[Information]
····················

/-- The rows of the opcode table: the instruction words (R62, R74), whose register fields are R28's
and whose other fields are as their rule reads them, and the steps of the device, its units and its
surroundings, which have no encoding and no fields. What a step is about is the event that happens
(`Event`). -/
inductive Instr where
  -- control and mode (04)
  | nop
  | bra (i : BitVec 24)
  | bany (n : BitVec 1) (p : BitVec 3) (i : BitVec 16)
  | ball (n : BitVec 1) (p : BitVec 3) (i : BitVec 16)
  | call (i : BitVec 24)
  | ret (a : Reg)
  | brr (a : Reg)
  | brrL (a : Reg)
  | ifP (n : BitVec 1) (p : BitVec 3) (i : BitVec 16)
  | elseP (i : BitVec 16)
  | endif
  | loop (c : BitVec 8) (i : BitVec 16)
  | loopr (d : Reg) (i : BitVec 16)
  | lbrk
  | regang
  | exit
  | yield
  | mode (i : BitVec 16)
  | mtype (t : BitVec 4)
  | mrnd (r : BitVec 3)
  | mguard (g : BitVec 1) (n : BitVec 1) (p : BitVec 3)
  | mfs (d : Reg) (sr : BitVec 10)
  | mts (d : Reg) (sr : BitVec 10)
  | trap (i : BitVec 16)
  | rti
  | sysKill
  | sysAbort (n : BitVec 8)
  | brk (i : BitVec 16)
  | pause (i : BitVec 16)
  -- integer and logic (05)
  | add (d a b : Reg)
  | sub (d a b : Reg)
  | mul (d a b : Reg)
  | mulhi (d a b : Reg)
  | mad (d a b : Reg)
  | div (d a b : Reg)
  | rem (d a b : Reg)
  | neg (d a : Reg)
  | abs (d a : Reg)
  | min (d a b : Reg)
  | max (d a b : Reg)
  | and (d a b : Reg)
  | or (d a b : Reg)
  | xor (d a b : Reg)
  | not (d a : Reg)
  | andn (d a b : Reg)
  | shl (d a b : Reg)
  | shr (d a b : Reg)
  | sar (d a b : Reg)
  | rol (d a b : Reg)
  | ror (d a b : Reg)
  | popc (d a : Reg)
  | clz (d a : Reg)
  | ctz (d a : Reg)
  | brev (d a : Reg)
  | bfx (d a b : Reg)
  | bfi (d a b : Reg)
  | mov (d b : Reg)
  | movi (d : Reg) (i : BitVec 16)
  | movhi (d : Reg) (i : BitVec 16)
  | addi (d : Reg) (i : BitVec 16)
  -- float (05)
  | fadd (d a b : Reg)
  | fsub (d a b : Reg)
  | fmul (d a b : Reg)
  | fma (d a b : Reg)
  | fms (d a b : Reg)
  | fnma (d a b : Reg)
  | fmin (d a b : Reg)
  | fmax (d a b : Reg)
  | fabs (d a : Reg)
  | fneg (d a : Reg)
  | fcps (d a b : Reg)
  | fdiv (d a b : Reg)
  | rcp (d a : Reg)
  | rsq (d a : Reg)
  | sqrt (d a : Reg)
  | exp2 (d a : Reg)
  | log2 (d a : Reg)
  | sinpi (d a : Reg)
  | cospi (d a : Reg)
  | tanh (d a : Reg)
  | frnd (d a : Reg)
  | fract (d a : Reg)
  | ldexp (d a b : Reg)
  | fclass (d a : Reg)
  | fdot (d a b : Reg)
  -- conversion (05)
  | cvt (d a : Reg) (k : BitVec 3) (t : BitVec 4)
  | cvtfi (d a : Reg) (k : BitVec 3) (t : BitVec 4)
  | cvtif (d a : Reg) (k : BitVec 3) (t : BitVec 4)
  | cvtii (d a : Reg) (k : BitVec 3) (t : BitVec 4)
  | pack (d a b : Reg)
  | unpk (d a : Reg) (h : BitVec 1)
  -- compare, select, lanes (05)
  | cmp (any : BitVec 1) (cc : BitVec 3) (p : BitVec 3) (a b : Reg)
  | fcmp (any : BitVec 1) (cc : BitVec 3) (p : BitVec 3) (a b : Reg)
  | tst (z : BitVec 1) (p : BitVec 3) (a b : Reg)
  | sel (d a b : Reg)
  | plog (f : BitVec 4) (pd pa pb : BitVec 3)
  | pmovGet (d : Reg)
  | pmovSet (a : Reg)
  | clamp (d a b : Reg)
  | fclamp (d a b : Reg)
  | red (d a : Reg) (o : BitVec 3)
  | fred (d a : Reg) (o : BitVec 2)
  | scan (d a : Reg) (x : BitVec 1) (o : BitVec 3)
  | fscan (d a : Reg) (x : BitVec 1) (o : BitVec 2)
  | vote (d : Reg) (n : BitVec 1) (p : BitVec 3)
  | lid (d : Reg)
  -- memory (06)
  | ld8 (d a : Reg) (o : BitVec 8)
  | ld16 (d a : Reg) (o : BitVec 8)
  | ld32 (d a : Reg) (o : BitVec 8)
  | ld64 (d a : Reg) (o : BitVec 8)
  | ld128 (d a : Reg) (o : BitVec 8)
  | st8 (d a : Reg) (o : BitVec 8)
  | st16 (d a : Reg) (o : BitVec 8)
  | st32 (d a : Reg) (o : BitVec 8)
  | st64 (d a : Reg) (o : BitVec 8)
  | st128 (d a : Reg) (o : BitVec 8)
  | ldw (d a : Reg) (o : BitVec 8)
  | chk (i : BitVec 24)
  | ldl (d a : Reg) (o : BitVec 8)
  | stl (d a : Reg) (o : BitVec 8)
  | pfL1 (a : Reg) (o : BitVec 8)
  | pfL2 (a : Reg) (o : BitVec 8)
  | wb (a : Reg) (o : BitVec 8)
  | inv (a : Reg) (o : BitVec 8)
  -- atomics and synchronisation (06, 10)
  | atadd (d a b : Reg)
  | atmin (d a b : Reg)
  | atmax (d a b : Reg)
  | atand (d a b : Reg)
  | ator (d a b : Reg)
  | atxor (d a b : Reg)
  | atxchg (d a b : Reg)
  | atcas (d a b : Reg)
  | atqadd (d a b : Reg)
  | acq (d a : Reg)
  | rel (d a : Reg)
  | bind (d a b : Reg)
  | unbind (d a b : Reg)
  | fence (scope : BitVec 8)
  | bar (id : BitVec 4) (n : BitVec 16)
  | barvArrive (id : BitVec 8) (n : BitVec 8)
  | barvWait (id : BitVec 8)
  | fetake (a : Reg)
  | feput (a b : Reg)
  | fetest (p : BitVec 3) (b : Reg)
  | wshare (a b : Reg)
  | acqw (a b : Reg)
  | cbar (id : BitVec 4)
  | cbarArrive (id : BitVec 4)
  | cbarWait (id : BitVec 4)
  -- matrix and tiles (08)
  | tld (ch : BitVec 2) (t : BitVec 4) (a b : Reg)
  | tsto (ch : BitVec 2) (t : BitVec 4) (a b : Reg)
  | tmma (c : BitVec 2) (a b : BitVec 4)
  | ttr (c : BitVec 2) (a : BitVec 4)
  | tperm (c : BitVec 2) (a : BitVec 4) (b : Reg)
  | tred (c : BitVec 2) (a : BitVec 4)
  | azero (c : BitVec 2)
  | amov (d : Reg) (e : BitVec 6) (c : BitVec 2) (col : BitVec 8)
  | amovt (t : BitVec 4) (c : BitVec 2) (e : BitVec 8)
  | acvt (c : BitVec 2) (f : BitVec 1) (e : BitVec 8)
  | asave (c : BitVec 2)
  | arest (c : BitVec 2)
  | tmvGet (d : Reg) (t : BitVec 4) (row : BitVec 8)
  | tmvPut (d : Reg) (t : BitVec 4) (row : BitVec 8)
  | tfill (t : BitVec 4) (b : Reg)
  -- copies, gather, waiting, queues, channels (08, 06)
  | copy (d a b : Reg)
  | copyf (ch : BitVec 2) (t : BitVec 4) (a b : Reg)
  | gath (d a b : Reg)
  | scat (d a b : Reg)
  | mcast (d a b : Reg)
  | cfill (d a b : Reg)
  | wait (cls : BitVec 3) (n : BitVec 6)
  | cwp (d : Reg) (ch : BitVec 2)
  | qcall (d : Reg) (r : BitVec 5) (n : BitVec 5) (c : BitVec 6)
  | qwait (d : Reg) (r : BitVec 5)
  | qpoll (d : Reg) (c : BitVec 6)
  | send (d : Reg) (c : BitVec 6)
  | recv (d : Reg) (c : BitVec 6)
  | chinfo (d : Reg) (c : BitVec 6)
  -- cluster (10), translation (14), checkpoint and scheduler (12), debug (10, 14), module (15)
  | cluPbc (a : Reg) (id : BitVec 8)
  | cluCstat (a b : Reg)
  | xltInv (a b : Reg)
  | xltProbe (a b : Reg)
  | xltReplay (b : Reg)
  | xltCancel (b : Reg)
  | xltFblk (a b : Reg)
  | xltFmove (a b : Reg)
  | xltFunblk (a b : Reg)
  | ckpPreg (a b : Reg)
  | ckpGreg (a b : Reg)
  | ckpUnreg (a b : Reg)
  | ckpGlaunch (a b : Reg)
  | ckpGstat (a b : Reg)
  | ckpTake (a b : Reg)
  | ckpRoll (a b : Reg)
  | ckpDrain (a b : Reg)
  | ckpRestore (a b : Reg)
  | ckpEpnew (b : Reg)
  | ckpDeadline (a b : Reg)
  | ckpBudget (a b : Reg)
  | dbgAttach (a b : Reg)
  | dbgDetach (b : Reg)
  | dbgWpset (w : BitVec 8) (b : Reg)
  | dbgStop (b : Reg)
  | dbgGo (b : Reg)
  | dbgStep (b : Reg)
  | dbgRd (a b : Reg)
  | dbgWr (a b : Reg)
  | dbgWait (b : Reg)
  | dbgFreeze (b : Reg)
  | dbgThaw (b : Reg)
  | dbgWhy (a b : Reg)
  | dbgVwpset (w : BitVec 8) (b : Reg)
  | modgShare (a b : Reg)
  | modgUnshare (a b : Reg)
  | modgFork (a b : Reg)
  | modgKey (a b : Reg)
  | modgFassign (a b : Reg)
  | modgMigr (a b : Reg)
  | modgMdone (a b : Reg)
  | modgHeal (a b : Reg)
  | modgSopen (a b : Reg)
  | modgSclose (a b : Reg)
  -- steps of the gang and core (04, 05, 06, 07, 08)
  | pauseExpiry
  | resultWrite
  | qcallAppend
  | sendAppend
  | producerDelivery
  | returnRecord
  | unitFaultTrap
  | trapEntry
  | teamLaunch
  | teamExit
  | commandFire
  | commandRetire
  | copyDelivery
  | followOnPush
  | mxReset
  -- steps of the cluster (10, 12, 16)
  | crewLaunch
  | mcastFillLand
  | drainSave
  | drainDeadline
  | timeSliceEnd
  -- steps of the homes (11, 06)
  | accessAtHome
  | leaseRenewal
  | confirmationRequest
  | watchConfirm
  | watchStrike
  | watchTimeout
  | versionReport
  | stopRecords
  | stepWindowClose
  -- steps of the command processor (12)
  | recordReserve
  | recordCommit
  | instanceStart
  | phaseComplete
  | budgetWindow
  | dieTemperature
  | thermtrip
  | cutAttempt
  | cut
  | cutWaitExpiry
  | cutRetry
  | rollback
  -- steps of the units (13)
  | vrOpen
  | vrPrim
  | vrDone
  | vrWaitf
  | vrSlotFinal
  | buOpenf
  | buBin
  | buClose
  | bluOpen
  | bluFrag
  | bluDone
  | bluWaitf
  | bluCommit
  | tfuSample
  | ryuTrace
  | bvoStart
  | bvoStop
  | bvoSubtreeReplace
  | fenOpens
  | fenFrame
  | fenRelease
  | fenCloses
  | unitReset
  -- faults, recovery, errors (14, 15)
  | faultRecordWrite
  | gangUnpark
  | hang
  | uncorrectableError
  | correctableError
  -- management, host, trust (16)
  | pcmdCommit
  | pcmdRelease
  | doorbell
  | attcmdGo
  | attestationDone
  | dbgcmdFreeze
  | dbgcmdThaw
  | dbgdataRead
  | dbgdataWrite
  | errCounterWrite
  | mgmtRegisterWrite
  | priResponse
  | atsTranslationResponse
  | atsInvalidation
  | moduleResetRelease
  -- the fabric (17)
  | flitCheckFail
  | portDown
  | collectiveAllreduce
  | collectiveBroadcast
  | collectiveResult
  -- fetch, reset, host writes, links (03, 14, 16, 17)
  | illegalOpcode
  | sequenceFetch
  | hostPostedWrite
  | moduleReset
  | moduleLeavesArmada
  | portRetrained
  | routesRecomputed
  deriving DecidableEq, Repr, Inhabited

····················

[What you have to do] Give back exactly the lines above, from the line containing "bra (i : BitVec 24)" through the line containing "mts (d : Reg) (sr : BitVec 10)", with both end lines and nothing more.

[Solution to this task]
  | bra (i : BitVec 24)
  | bany (n : BitVec 1) (p : BitVec 3) (i : BitVec 16)
  | ball (n : BitVec 1) (p : BitVec 3) (i : BitVec 16)
  | call (i : BitVec 24)
  | ret (a : Reg)
  | brr (a : Reg)
  | brrL (a : Reg)
  | ifP (n : BitVec 1) (p : BitVec 3) (i : BitVec 16)
  | elseP (i : BitVec 16)
  | endif
  | loop (c : BitVec 8) (i : BitVec 16)
  | loopr (d : Reg) (i : BitVec 16)
  | lbrk
  | regang
  | exit
  | yield
  | mode (i : BitVec 16)
  | mtype (t : BitVec 4)
  | mrnd (r : BitVec 3)
  | mguard (g : BitVec 1) (n : BitVec 1) (p : BitVec 3)
  | mfs (d : Reg) (sr : BitVec 10)
  | mts (d : Reg) (sr : BitVec 10)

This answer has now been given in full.